_TASK ITEM_
Take every line in the entries that includes the word "QueueOrdered" and copy it.

_RECORDS SUPPLIED_
--------

-- ==== Sys2Proof/Laws/Keeps.lean ====
section
/-! SUPPORT. What every operation that blocks use on one another keeps: what never changes (`Body.still`),
the accounts and the order of the queue, and the bounds of the queue, the FIFO and the send list. One
lemma for each operation; later proofs cite these and unfold none of them. -/

namespace Sys2Proof.Machine

set_option Elab.async false

/-- What `b` has kept of `a`. -/
structure Body.Keeps (a b : Body) : Prop where
  still    : b.still = a.still
  accounts : a.Accounts → b.Accounts
  ordered  : a.QueueOrdered → b.QueueOrdered
  fits     : a.QueueFits → b.QueueFits
  fifo     : b.con.fifo.length ≤ a.con.fifo.length
  orders   : a.OneOrderEach → b.OneOrderEach
  turn     : a.OrdersInTurn → b.OrdersInTurn
  serves   : a.LineServesOrders → b.LineServesOrders

theorem Body.Keeps.refl (a : Body) : Body.Keeps a a := 
  ⟨rfl, id, id, id, Nat.le_refl _, id, id, id⟩

/-- The parts of a body that `Keeps` speaks of. -/
theorem Body.Keeps.of {a b c : Body} (h : Body.Keeps a b) (h1 : c.still = b.still)
    (h2 : c.sched = b.sched) (h3 : c.con.fifo.length ≤ b.con.fifo.length)
    (h4 : c.bus = b.bus) : Body.Keeps a c where
  still := h1.trans h.still
  accounts x := by unfold Body.Accounts; rw [h2]; exact h.accounts x
  ordered x := by unfold Body.QueueOrdered; rw [h2]; exact h.ordered x
  fits x := by
    unfold Body.QueueFits Body.tuneTotal Body.queuedCount Body.quota
    rw [h2]
    exact h.fits x
  fifo := Nat.le_trans h3 h.fifo
  orders x := by unfold Body.OneOrderEach; rw [h4]; exact h.orders x
  turn x := by unfold Body.OrdersInTurn; rw [h4]; exact h.turn x
  serves x := by unfold Body.LineServesOrders; rw [h4]; exact h.serves x

variable {a b : Body}

/-! ### Updates -/

theorem keeps_setHammer (i : Nat) (x : Hammer) (h : Body.Keeps a b) : Body.Keeps a (b.setHammer i x) :=
  h.of rfl rfl (Nat.le_refl _) rfl
theorem keeps_setPlayer (i : Nat) (x : Player) (h : Body.Keeps a b) : Body.Keeps a (b.setPlayer i x) :=
  h.of rfl rfl (Nat.le_refl _) rfl
theorem keeps_modPlayer (i : Nat) (f : Player → Player) (h : Body.Keeps a b) :
    Body.Keeps a (b.modPlayer i f) := h.of rfl rfl (Nat.le_refl _) rfl
theorem keeps_setPerf (i : Nat) (f : Performance) (h : Body.Keeps a b) : Body.Keeps a (b.setPerf i f) :=
  h.of rfl rfl (Nat.le_refl _) rfl
theorem keeps_setEntry (i : Nat) (x : Entry) (h : Body.Keeps a b) : Body.Keeps a (b.setEntry i x) :=
  h.of rfl rfl (Nat.le_refl _) rfl
theorem keeps_setClaim (i : Nat) (x : ClaimRecord) (h : Body.Keeps a b) : Body.Keeps a (b.setClaim i x) :=
  h.of rfl rfl (Nat.le_refl _) rfl
theorem keeps_setClaims (x : Claims) (h : Body.Keeps a b) : Body.Keeps a (b.setClaims x) :=
  h.of rfl rfl (Nat.le_refl _) rfl
theorem keeps_send (m : Msg) (h : Body.Keeps a b) : Body.Keeps a (b.send m) :=
  h.of rfl rfl (Nat.le_refl _) rfl
theorem keeps_sendFirst (m : Msg) (h : Body.Keeps a b) : Body.Keeps a (b.sendFirst m) :=
  h.of rfl rfl (Nat.le_refl _) rfl
theorem keeps_mail (l : List Msg) (h : Body.Keeps a b) : Body.Keeps a { b with mail := l } :=
  h.of rfl rfl (Nat.le_refl _) rfl
theorem keeps_sendFree (ms : List Msg) (h : Body.Keeps a b) : Body.Keeps a (b.sendFree ms) :=
  h.of rfl rfl (Nat.le_refl _) rfl
theorem keeps_raise (n : Notice) (h : Body.Keeps a b) : Body.Keeps a (b.raise n) :=
  h.of rfl rfl (Nat.le_refl _) rfl
theorem keeps_entries (l : List Entry) (h : Body.Keeps a b) :
    Body.Keeps a { b with cal := { b.cal with entries := l } } := h.of rfl rfl (Nat.le_refl _) rfl

/-- A console that differs in what the cascade may change. -/
theorem keeps_setCon (c : Console) (h : Body.Keeps a b) (h1 : c.settings = b.con.settings)
    (h2 : c.lastByte = b.con.lastByte) (h3 : c.rx = b.con.rx) (h4 : c.strayRun = b.con.strayRun)
    (h5 : c.events = b.con.events) (h6 : c.malformed = b.con.malformed)
    (h7 : c.overrun = b.con.overrun) (h8 : c.linkLost = b.con.linkLost)
    (h9 : c.fifo.length ≤ b.con.fifo.length) : Body.Keeps a (b.setCon c) :=
  h.of (by simp [Body.still, h1, h2, h3, h4, h5, h6, h7, h8]) rfl h9 rfl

--------

_RESPONSE TO THIS TASK_
  ordered  : a.QueueOrdered → b.QueueOrdered
  ordered x := by unfold Body.QueueOrdered; rw [h2]; exact h.ordered x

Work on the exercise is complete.